/-- Admits one group to a core (R74): scratchpad and bands zero, slots free. -/
def admitGroup (s : State) (ticket : Nat) (g : Grid) (index core : Nat) (start : Word) (gang : Tab Nat) (saved : Bool) : State :=
  let key := groupKey ticket index
  let k := coreOf s core
  let inh := if saved then none else inheritedSet k ticket
  let ps := positionsFor k (troupeCount g)
  let gr : Group :=
    { ticket, index, member := index % gangSize g, core, gang, ntroupes := troupeCount g,
      troupes := (List.range ps.length).map fun t => (t, ps.getD t 0), scratch := [], scratchSize := scratchOf g,
      nslots := slotsOf g, slots := [], slotBytes := [], slotWritten := [], nbands := bandsOf g, bandTags := [], cells := [],
      captab := 0, posRecord := false, hang := 0, haltReq := none, halted := false, closing := false }
  let s := (List.range ps.length).foldl (fun s t => setTroupe s core (ps.getD t 0) (startTroupe s g start key index t inh)) s
  let s := match inh with
    | some r => modCore s core fun k => { k with retained := (match takeFirst (fun q => q.ticket == r.ticket) k.retained with
        | some (_, rest) => rest
        | none => k.retained) }
    | none => s
  setGroup s key gr

/-- The keys of a gang's members. -/
def gangTab (ticket : Nat) (g : Grid) (gang : Nat) : Tab Nat :=
  (List.range (gangSize g)).map fun m => (m, groupKey ticket (gang * gangSize g + m))

/-- Admits a gang's members at once (R72). -/
def admitGang (s : State) (ticket : Nat) (g : Grid) (p : PendingGang) (cores : List Nat) : State :=
  let s := (liveMembers g p.gang).foldl (fun s m =>
    admitGroup s ticket g (p.gang * gangSize g + m) (cores.getD m 0) (p.starts.getD m (recEntry g)) (gangTab ticket g p.gang) p.saved) s
  if isMinuet g then
    modGrid s ticket fun q => { q with minuetCore := cores.head?, turnGroup := if g.minuetCore.isNone then p.gang else q.turnGroup }
  else s

/-! ## Queues of pending gangs (R70, R73) -/

/-- A gang goes back ahead of its grid's unstarted gangs, among the requeued ones by index. -/
def requeue (s : State) (die : Nat) (p : PendingGang) : State :=
  modDie s die fun d =>
    let mine := d.pending.filter fun q => q.ticket == p.ticket
    let back := (p :: mine.filter fun q => q.requeued).mergeSort fun a b => decide (a.gang ≤ b.gang)
    { d with pending := d.pending.filter (fun q => q.ticket != p.ticket) ++ back ++ mine.filter fun q => !q.requeued }

/-- A die's pending grids in the order of R73. -/
def pendingGrids (s : State) (die : Nat) : List (Nat × Grid) :=
  let ts := firsts ((dieAt s die).pending.map fun p => p.ticket)
  (ts.filterMap fun t => (gridAt s t).map fun g => (t, g)).mergeSort fun a b =>
    decide (priorityOf b.2 < priorityOf a.2) || (priorityOf a.2 == priorityOf b.2 && decide (a.2.order ≤ b.2.order))

/-- A grid's next gang on a die. -/
def nextGang (s : State) (die ticket : Nat) : Option PendingGang := (dieAt s die).pending.find? fun p => p.ticket == ticket

def dropPending (s : State) (die ticket gang : Nat) : State :=
  modDie s die fun d => { d with pending := d.pending.filter fun p => !(p.ticket == ticket && p.gang == gang) }

/-! ## Draining buffered entries (R78, R404) -/

/-- The kind of check an entry's accesses take. -/
def entryAccess (k : SBKind) : Access :=
  match k with
  | .store => .write
  | .record => .write
  | .update _ _ _ => .atomic
  | .atomic _ _ _ _ => .atomic
  | .cas _ _ => .atomic
  | .cl _ => .read
  | .sadd => .sync
  | .submission => .read

/-- An entry of a restored troupe is translated again as it drains (R404): the entry, or the cause that stops it. -/
def renewEntry (s : State) (w : Who) (e : SBEntry) : State × (Nat ⊕ SBEntry) :=
  let kind := entryAccess e.kind
  match relocate s w e.loc 1 kind with
  | (s, .trap c _) => (s, .inl c)
  | (s, .ok loc) =>
    let r := e.ops.foldl (fun (a : State × Option Nat × List LaneOp) o =>
      match relocate a.1 w o.loc 1 kind with
      | (s, .ok l) => (s, a.2.1, a.2.2 ++ [{ o with loc := l }])
      | (s, .trap c _) => (s, some (a.2.1.getD c), a.2.2)) (s, none, [])
    match r.2.1 with
    | some c => (r.1, .inl c)
    | none => (r.1, .inr { e with loc, ops := r.2.2, again := false })

/-- A card goes to its die's scheduler (R323). -/
def sendCard (s : State) (core pos : Nat) (t : Troupe) (e : SBEntry) : State :=
  match e.ops with
  | [] => s
  | o :: _ =>
    let q : Submission := { core, pos, lane := o.lane, entry := e.id, group := t.group, ticket := t.group / 2 ^ 64, card := o.loc,
                            gen := o.val.toNat }
    modDie s o.val2.toNat fun d => { d with inbox := d.inbox ++ [q] }

/-- An entry with no buffer left to wait in stands with the arbiter until it performs (R78, R366). -/
def keepRemote (s : State) (slot : Nat) (e : SBEntry) : State :=
  { s with remote := tabPut s.remote slot (tabGet s.remote slot [] ++ [e]) }

/-- An entry under a revoked key that would leave the package is discarded with an event (R432). -/
def leavesRevoked (s : State) (key : Nat) (e : SBEntry) : Bool :=
  e.loc.area == .peer && s.mgmt.revoked.contains (((gridOfGroup s key).map gridKey).getD 0)

/-- A draining entry performs, an update that has no copy yet once it is granted one (R336). One whose line waits, or whose link does, stands with the
arbiter until it does not (R344, R358, R430). -/
def drainNow (s : State) (core key tidx : Nat) (e : SBEntry) : State :=
  if leavesRevoked s key e then send s (.event evRevoked core (e.loc.va % 2 ^ 52) 0)
  else if lineWaits s core e.loc || e.ops.any (fun o => lineWaits s core o.loc) || !mayCross s core e.loc true then
    keepRemote s (key * 32 + tidx) e
  else
  let s := coreRequest s core (((gridOfGroup s key).map gridKey).getD 0) (if e.kind == .store then 1 else 4) e.loc ((storeTab e).map fun b => b.2)
  let s := e.ops.foldl (fun s o => match updateInU e o with
    | some (op, ty) => if holdsU s core o.loc.line op ty then s else grantFor s core key op ty o.loc
    | none => s) s
  (performBuffered s core e).1

/-- A restored entry that drains is translated again first (R404): with 0x16 it waits, any other cause discards it with an event. -/
def drainAgain (s : State) (core key tidx : Nat) (e : SBEntry) : State :=
  match renewEntry s ⟨core, false, ((gridOfGroup s key).map gridKey).getD 0, key⟩ e with
  | (s, .inr e) => drainNow s core key tidx e
  | (s, .inl c) =>
    if c = 0x16 then keepRemote s (key * 32 + tidx) e else send s (.event evRestore core c (pointerOf s e.loc).toNat)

★ ★ ★ ★

• [Your objective]: The expected output is every line from the material above where "does" can be found.

• [Problem solution]:
/-- A draining entry performs, an update that has no copy yet once it is granted one (R336). One whose line waits, or whose link does, stands with the
arbiter until it does not (R344, R358, R430). -/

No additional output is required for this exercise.